The room was immaculate and well organized. Floor to ceiling storage shelves stood flush against most of the outer concrete walls. In the back southeast corner of the house, almost directly across from the door, stood two 275-gallon fuel oil tanks for the furnace. The furnace itself was located in a slightly recessed area about fifteen feet to the left of the tanks, along the southeast side wall of the basement. An oversized water heater sat a few feet to the left of the furnace. In the middle part of the room was a large, rectangular, cream-colored plastic box, standing three and a half feet tall, four feet deep, and six feet wide—the PowerCube Generator and Storage (G/S) 900 module, configured to store the electricity generated by their south facing rooftop solar panels. He could tell by the full bank of green LED lights that the system was fully charged and operational, free of any detected faults. One PowerCube could provide 6000 Watts of continuous power output, for as long as the batteries held a charge.
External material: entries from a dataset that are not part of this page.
@[simp] theorem State.advance_cfg (s : State) : s.advance.cfg = s.cfg := rfl
@[simp] theorem State.advance_blk (s : State) : s.advance.blk = s.blk := rfl
@[simp] theorem State.advance_port (s : State) : s.advance.port = s.port.advance := rfl

@[simp] theorem State.present_cfg (s : State) (i : Input) : (s.present i).cfg = s.cfg := rfl
@[simp] theorem State.present_blk (s : State) (i : Input) : (s.present i).blk = s.blk := rfl
@[simp] theorem State.present_port_cmd (s : State) (i : Input) : (s.present i).port.cmd = i.cmd := rfl
@[simp] theorem State.present_port_btn (s : State) (i : Input) : (s.present i).port.btn = i.btn := rfl
@[simp] theorem State.present_port_pending (s : State) (i : Input) :
    (s.present i).port.pending = s.port.pending := rfl
@[simp] theorem State.present_port_resp (s : State) (i : Input) :
    (s.present i).port.resp = s.port.resp := rfl

@[simp] theorem State.resetWith_cfg (p : LegalParams) : (State.resetWith p).cfg = p := rfl
@[simp] theorem State.resetWith_blk (p : LegalParams) :
    (State.resetWith p).blk = Block.reset p.val := rfl

@[simp] theorem State.withFetchWord_cfg (s : State) (n w : Nat) : (s.withFetchWord n w).cfg = s.cfg := rfl
@[simp] theorem State.withFetchWord_blk (s : State) (n w : Nat) : (s.withFetchWord n w).blk = s.blk := rfl
@[simp] theorem State.withFetchWord_port_cmd (s : State) (n w : Nat) :
    (s.withFetchWord n w).port.cmd = BitVec.ofNat 24 (w % 2 ^ n) := rfl
@[simp] theorem State.withFetchWord_port_btn (s : State) (n w : Nat) :
    (s.withFetchWord n w).port.btn = s.port.btn := rfl

/-! ### The port -/

/-- Advancing the port never touches the response that stands on it. -/
@[simp] theorem Port.advance_resp (q : Port) : q.advance.resp = q.resp := by
  unfold Port.advance
  split <;> rfl

theorem Port.advance_of_nil (q : Port) (h : q.pending = []) :
    q.advance = { q with cmd := Port.idleWord } := by
  simp [Port.advance, h]

theorem Port.advance_of_cons (q : Port) (i : Input) (rest : List Input) (h : q.pending = i :: rest) :
    q.advance = { q with cmd := i.cmd, btn := i.btn, pending := rest } := by
  simp [Port.advance, h]

end Sys2Proof.Machine
end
Alex looked back over his right shoulder at a five-foot–tall, black, metallic safe next to the door. The safe was three feet wide and had two built-in locks, one toward the top and one at the bottom. The locks were opened by the same key, which hung on a small nail, hidden nearby in the basement rafters. The black steel rectangular box was a gun locker. The weapons inside were clean, oiled, and ready for action, and the locker also held ammunition.

He turned his head back toward the center of the room.

Where to start? Fuel tanks.

He walked nearly straight ahead to the two fuel tanks and checked their fill gauges. One tank was completely full, and the other was two-thirds full.

Pretty good levels for the beginning of November.

They’d filled the tanks at the beginning of May and had only used one-third of a tank to heat water for nearly six months. Three years before, they had installed a second tank in response to skyrocketing oil prices. He wrote in his notebook:
Call Dead River Oil to fill tank.

He turned around and decided to start at the wall adjacent to the door. The metal storage shelves started there and extended to the front concrete wall of the basement and contained spring water in two-gallon containers. Each four-level shelving unit held thirty of these containers, all on the lowest three shelves. The containers were stacked five in a row, two rows high on each shelf. There were eight shelving units along this wall, together holding nearly five hundred gallons of water.

All of the containers were marked with their date of purchase. Each week, at least one of the oldest containers was removed and placed in the kitchen for consumption. During the weekly grocery run, the container would be replaced, ensuring that the water supply stored in the basement was slowly turned over throughout the course of the year, preventing the inevitable decay of the plastic containers.

The system employed to rotate water through the shelves was also applied to most other stockpiled items. They regularly rotated food, water, medical supplies, batteries and other shorter shelf-life items into their daily lives, and replaced them on a weekly—or at least monthly—basis.

The Fletchers had started their stockpile by first purchasing all of the shelving units, which had cost a small fortune, and then slowly filling them with essentials. They hadn’t bought everything at once, but instead had purchased a few items in each essential category, once or twice a week, until the shelves were filled. It took them less than a year to fill the shelves with enough food and supplies to survive at least a year.

Alex quickly walked down the row and checked for any obvious leaks pooled on the floor. The only thing that caught his attention was the date marked on the front of the newest container, 2/12/11, and the thick layer of dust covering the rest of them. The systematic rotation of their stockpile had ceased after the 2010 swine flu scare, which had fizzled just as quickly as it had arrived.